Given entries |
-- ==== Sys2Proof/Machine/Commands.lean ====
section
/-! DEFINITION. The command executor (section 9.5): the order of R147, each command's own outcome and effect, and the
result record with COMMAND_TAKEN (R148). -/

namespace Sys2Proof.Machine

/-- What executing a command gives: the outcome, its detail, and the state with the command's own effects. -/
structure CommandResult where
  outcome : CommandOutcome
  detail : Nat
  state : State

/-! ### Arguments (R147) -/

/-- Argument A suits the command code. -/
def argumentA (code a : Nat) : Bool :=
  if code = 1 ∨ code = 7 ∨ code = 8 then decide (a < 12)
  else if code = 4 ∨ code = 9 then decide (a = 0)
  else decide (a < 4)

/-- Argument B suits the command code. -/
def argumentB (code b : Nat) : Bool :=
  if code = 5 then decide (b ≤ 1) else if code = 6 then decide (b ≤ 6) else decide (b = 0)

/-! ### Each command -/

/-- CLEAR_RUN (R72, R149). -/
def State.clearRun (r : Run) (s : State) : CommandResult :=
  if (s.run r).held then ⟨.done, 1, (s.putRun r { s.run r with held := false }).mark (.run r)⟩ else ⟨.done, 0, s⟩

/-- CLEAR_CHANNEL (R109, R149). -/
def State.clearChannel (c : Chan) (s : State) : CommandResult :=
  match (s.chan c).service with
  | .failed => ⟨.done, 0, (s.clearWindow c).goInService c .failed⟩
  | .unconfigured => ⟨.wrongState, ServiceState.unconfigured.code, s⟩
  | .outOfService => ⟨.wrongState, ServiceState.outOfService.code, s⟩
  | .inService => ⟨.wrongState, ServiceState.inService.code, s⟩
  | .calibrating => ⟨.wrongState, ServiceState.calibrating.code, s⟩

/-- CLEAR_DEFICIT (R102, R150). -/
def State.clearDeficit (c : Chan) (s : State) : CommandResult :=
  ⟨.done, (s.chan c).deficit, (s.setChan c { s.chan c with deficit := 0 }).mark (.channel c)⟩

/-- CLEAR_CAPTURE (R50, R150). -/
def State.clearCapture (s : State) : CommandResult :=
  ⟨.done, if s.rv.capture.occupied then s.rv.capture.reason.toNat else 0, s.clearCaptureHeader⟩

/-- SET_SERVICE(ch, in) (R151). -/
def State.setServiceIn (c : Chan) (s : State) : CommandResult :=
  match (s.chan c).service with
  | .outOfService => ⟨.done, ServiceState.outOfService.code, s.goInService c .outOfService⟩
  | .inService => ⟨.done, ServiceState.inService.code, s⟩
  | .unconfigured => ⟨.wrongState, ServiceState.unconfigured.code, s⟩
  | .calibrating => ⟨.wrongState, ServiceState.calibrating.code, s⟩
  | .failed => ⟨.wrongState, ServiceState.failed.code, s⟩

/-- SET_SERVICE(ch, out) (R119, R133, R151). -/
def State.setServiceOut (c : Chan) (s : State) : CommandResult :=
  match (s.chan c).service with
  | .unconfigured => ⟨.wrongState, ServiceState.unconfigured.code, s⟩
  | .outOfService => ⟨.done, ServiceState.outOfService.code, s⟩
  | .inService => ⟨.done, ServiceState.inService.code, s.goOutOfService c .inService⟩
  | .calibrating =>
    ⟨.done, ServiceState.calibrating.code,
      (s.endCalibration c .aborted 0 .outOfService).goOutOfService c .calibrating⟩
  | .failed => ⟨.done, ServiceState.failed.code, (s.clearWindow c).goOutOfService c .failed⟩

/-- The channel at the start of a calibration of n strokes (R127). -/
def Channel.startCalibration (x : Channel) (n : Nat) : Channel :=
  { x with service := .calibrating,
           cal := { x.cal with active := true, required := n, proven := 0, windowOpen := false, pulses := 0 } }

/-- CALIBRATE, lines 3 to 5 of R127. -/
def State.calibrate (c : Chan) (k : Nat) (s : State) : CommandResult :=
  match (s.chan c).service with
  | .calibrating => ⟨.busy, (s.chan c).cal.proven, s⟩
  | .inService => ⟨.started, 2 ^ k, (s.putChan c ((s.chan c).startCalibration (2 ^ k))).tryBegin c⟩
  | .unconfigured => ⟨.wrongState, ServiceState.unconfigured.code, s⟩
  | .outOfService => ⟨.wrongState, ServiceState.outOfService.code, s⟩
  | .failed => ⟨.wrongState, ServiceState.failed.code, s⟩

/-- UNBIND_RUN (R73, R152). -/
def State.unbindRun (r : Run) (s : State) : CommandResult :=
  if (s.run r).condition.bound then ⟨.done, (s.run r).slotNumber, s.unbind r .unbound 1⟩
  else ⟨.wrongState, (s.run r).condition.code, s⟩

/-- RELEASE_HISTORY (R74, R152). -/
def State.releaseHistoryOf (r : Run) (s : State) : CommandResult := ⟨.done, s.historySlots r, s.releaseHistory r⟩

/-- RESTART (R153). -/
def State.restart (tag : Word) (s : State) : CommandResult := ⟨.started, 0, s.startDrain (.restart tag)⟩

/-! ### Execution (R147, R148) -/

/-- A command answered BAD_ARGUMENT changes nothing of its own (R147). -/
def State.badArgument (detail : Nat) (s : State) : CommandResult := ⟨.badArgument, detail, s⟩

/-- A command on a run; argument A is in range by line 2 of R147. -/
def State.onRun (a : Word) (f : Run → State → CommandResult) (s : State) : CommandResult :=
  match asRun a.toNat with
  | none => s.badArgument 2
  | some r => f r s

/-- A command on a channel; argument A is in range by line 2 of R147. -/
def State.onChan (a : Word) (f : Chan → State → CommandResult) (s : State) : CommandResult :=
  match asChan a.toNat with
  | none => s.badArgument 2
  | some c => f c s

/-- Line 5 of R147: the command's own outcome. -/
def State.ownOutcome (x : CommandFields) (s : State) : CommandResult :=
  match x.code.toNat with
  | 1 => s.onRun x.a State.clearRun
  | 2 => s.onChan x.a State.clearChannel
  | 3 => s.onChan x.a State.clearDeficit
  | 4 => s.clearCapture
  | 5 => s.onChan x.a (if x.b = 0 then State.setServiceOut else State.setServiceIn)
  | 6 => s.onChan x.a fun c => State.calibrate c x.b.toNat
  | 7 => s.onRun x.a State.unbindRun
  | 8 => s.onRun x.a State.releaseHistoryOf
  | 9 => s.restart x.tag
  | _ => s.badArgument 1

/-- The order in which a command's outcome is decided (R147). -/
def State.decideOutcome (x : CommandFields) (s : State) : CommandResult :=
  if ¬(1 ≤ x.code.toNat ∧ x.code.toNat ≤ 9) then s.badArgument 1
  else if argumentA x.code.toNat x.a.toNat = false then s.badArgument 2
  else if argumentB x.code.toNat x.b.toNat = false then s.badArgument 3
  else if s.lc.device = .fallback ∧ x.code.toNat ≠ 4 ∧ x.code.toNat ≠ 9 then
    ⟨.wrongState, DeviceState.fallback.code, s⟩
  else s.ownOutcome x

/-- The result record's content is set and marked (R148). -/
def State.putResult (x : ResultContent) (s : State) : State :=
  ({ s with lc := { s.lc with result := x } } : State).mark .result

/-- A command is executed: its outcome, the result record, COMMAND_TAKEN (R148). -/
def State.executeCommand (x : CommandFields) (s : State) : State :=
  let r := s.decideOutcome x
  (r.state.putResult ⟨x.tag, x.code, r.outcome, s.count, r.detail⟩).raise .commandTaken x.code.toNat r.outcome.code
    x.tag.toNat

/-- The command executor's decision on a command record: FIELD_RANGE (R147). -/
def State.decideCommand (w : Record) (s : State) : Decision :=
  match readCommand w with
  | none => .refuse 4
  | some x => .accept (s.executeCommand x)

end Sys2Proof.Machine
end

--

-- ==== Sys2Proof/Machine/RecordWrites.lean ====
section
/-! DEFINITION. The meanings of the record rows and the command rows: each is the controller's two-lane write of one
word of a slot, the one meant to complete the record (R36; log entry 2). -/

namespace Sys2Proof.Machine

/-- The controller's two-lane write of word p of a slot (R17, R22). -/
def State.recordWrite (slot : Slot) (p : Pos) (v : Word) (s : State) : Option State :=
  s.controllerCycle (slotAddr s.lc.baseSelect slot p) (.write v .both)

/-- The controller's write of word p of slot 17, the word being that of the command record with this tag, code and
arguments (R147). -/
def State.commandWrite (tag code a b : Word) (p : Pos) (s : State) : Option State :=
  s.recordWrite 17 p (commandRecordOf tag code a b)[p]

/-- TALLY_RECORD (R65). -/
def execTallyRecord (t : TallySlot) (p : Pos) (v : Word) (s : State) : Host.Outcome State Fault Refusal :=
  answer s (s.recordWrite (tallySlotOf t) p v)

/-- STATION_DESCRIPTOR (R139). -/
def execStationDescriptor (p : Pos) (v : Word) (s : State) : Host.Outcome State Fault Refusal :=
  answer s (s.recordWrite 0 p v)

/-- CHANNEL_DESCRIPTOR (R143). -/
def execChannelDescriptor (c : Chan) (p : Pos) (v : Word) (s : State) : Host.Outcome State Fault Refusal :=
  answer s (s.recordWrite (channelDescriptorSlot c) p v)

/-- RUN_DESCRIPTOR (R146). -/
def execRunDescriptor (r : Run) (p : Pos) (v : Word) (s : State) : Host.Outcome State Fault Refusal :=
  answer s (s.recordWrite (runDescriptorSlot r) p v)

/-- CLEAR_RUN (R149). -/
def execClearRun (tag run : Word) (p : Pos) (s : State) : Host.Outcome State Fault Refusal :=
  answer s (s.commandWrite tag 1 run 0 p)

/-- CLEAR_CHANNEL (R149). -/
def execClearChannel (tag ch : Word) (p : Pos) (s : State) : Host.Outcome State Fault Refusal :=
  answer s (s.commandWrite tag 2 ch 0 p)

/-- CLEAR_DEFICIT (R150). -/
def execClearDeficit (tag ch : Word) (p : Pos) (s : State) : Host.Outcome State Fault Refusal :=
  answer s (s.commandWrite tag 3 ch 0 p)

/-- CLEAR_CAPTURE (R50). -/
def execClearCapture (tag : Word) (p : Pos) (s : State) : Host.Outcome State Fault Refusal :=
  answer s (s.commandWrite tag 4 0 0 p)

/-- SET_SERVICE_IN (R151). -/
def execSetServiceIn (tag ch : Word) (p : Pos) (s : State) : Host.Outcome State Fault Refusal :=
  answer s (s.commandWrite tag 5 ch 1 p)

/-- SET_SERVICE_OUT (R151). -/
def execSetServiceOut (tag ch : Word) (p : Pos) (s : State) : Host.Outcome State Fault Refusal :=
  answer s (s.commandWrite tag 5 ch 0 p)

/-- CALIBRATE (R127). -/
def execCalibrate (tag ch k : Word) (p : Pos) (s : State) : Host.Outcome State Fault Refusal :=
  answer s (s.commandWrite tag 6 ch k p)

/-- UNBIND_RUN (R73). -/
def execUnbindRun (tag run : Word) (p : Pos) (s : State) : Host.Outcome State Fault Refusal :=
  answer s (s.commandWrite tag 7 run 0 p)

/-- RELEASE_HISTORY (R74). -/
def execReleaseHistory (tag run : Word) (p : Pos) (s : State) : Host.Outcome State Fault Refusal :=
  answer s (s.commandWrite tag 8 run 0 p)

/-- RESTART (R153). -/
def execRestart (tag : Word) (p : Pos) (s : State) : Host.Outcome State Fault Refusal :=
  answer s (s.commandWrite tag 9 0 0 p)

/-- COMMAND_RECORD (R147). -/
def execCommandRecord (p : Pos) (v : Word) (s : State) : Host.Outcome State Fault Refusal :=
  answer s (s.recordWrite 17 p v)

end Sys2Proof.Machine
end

...

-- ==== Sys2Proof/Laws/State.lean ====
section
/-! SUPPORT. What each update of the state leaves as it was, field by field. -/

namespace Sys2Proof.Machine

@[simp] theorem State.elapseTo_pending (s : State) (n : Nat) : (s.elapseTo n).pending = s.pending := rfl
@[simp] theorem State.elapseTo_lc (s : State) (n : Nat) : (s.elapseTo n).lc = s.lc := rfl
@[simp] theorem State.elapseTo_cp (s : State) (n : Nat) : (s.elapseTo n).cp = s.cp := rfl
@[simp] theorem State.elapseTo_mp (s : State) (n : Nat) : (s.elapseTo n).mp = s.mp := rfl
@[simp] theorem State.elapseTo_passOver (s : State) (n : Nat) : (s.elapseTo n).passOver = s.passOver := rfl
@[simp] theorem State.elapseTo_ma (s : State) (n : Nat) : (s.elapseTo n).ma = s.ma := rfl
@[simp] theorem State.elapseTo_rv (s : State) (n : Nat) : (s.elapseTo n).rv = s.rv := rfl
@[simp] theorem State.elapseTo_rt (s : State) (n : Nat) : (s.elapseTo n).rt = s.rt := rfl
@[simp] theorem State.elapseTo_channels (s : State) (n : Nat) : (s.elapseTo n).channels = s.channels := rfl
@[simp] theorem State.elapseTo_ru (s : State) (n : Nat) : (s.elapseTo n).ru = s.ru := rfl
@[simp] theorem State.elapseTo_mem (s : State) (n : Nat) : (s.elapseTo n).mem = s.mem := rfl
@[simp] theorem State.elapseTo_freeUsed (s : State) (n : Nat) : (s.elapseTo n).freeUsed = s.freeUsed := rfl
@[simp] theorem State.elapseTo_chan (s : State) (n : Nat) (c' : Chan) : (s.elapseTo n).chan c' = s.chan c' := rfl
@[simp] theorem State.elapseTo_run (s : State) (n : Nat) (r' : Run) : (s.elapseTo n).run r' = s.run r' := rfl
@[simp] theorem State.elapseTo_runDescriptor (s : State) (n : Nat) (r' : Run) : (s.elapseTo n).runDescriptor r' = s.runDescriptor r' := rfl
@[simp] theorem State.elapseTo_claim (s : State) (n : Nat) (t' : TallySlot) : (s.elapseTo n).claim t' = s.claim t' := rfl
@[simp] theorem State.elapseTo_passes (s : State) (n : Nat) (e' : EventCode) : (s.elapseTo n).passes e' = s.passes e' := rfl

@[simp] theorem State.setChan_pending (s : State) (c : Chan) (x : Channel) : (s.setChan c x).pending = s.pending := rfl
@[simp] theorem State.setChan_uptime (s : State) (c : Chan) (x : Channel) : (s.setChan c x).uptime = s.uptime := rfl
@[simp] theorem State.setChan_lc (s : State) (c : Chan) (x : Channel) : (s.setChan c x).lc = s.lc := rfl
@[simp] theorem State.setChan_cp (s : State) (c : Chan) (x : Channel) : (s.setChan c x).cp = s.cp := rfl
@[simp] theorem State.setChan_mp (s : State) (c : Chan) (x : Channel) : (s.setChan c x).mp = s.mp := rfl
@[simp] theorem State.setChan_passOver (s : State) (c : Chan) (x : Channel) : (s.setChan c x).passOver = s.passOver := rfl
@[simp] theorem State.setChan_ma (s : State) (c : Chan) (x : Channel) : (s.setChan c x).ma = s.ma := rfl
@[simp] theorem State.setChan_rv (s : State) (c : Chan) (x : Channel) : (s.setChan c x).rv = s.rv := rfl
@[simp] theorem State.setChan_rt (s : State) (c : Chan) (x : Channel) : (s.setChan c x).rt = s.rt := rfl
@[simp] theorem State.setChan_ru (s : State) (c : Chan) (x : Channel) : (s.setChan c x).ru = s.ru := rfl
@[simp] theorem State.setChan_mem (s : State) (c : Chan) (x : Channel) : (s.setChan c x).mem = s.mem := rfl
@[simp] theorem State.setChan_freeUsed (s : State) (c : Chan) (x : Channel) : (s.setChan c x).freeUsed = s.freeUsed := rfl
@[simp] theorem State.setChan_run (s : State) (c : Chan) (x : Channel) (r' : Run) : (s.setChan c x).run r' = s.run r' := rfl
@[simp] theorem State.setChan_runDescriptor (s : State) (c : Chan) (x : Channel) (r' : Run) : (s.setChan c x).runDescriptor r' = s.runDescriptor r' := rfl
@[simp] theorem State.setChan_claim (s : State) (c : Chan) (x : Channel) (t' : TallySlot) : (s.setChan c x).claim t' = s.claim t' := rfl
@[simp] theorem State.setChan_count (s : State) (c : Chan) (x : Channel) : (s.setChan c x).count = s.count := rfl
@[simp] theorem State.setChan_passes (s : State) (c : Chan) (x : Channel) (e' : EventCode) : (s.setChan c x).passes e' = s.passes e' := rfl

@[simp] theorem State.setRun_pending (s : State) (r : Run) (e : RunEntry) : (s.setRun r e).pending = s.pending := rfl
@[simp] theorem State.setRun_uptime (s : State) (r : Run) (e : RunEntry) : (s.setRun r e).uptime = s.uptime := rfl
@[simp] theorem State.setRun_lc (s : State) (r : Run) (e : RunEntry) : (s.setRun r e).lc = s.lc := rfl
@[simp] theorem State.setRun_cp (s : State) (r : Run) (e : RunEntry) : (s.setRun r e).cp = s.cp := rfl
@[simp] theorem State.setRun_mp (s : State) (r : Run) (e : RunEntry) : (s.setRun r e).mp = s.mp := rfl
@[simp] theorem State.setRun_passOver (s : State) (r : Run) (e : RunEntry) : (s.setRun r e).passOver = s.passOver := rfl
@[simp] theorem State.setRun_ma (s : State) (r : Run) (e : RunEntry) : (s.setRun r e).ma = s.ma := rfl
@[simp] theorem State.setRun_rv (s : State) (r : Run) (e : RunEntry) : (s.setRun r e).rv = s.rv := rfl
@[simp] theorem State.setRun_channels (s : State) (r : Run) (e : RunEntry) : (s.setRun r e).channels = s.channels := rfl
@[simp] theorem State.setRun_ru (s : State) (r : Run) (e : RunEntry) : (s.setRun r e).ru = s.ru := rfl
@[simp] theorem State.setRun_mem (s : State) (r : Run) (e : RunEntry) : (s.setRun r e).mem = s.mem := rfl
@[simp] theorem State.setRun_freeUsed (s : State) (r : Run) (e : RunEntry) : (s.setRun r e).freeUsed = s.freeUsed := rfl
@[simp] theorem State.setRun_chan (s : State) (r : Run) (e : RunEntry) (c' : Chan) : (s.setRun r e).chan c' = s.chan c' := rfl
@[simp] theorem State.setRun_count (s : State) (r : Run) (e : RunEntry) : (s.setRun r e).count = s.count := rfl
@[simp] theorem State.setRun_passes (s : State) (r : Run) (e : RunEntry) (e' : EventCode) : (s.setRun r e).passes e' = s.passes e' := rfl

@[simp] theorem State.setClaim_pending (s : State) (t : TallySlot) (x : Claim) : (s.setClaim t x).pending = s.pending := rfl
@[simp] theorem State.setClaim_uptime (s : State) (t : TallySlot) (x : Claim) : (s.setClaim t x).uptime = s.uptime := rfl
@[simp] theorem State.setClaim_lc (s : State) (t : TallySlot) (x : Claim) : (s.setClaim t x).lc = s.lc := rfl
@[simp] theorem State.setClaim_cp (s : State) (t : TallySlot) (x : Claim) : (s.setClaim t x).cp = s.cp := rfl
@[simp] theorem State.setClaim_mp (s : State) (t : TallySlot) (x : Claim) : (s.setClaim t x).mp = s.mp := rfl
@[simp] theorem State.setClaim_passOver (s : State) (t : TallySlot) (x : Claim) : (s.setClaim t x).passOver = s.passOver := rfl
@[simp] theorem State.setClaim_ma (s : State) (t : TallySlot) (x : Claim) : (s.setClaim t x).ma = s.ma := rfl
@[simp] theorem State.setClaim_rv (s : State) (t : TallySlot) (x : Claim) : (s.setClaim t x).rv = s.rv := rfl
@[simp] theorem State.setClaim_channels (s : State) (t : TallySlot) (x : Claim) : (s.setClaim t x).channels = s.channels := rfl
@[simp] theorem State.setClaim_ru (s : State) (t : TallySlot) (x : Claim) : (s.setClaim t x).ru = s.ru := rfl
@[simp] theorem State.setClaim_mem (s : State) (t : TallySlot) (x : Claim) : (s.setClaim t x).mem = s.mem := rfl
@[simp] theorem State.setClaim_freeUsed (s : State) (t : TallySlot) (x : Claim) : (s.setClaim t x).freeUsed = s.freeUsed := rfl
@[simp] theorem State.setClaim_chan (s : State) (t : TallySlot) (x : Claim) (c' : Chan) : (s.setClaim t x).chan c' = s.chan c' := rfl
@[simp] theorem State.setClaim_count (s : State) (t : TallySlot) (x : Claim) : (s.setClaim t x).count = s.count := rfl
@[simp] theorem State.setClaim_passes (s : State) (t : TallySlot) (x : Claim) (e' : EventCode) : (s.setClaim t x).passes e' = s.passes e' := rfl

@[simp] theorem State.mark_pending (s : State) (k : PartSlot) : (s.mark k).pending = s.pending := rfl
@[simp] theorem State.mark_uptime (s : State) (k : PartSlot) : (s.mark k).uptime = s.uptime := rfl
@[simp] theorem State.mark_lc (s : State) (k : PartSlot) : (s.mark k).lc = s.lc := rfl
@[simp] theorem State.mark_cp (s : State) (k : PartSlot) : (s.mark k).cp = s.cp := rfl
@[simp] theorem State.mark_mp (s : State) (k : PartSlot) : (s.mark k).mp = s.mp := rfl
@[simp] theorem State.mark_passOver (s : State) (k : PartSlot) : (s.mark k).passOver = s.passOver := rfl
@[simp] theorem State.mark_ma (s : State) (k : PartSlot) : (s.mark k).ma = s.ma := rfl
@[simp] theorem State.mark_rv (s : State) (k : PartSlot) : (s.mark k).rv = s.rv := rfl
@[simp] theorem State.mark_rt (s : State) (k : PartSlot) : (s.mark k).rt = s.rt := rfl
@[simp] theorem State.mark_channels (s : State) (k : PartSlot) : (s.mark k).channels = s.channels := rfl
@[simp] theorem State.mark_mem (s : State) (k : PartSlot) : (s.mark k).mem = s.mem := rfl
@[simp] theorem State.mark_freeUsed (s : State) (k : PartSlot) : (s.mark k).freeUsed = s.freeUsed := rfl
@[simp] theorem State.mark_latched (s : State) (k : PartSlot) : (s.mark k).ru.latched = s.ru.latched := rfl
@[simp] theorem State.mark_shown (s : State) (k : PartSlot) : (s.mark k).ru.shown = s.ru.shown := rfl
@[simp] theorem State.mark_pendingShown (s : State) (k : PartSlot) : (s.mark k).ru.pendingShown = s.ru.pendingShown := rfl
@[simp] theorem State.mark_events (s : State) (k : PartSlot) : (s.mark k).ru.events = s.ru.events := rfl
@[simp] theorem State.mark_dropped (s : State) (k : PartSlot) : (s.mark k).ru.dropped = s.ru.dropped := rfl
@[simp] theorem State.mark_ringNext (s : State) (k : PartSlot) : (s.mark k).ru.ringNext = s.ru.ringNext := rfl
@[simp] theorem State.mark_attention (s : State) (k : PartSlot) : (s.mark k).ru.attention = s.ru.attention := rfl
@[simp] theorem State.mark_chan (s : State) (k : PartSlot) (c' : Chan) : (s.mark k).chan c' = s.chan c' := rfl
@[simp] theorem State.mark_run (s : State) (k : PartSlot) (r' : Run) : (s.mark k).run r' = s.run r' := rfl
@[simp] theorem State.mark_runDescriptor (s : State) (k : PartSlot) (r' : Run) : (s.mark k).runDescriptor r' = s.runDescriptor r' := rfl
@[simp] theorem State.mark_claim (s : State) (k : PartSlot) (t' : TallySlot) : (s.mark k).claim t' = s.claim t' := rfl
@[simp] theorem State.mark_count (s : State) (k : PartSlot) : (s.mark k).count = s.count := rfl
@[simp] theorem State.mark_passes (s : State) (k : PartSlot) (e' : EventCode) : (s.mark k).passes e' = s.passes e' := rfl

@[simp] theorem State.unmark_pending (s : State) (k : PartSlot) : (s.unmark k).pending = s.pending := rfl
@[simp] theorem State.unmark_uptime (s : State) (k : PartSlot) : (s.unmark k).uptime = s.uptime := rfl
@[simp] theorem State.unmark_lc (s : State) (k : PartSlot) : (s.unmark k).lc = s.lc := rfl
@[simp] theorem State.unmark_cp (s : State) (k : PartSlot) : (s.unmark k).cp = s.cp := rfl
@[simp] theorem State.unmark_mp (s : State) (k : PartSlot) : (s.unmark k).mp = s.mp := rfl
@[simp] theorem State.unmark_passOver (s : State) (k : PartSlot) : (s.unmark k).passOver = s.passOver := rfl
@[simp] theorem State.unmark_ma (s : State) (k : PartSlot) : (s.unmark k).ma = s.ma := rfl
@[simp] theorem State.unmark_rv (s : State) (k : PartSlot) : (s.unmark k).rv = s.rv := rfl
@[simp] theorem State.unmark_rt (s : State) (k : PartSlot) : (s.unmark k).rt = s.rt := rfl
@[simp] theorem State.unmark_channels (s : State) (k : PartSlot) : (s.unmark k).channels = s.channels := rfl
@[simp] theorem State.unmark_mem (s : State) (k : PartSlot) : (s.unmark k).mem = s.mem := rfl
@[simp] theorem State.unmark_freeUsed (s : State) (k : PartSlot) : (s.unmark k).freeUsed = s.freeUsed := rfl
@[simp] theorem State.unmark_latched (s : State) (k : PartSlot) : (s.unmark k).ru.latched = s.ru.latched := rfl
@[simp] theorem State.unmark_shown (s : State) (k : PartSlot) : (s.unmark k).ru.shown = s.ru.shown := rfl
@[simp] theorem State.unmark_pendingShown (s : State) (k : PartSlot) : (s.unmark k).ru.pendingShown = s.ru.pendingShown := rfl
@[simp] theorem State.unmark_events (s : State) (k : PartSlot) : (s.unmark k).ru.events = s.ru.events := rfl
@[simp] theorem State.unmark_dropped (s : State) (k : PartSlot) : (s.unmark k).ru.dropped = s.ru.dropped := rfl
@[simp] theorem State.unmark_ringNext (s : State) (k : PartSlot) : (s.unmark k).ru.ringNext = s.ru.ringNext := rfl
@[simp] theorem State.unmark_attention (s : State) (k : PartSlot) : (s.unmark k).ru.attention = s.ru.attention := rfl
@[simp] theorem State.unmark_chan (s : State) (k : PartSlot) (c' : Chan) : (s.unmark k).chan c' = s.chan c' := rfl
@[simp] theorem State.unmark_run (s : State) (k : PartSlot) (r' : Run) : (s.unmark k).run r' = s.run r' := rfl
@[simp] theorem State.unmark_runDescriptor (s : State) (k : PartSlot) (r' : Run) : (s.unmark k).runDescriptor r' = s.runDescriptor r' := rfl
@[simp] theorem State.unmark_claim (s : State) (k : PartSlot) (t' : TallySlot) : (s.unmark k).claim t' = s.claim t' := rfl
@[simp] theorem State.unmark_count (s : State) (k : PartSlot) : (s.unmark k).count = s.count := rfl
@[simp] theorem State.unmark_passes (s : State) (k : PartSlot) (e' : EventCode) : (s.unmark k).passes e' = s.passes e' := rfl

Task |
Copy, exactly and only, the lines above that begin with the one containing "def State.badArgument (detail" and finish with the one containing "State.setServiceOut else State.setServiceIn)".

Answer |
def State.badArgument (detail : Nat) (s : State) : CommandResult := ⟨.badArgument, detail, s⟩

/-- A command on a run; argument A is in range by line 2 of R147. -/
def State.onRun (a : Word) (f : Run → State → CommandResult) (s : State) : CommandResult :=
  match asRun a.toNat with
  | none => s.badArgument 2
  | some r => f r s

/-- A command on a channel; argument A is in range by line 2 of R147. -/
def State.onChan (a : Word) (f : Chan → State → CommandResult) (s : State) : CommandResult :=
  match asChan a.toNat with
  | none => s.badArgument 2
  | some c => f c s

/-- Line 5 of R147: the command's own outcome. -/
def State.ownOutcome (x : CommandFields) (s : State) : CommandResult :=
  match x.code.toNat with
  | 1 => s.onRun x.a State.clearRun
  | 2 => s.onChan x.a State.clearChannel
  | 3 => s.onChan x.a State.clearDeficit
  | 4 => s.clearCapture
  | 5 => s.onChan x.a (if x.b = 0 then State.setServiceOut else State.setServiceIn)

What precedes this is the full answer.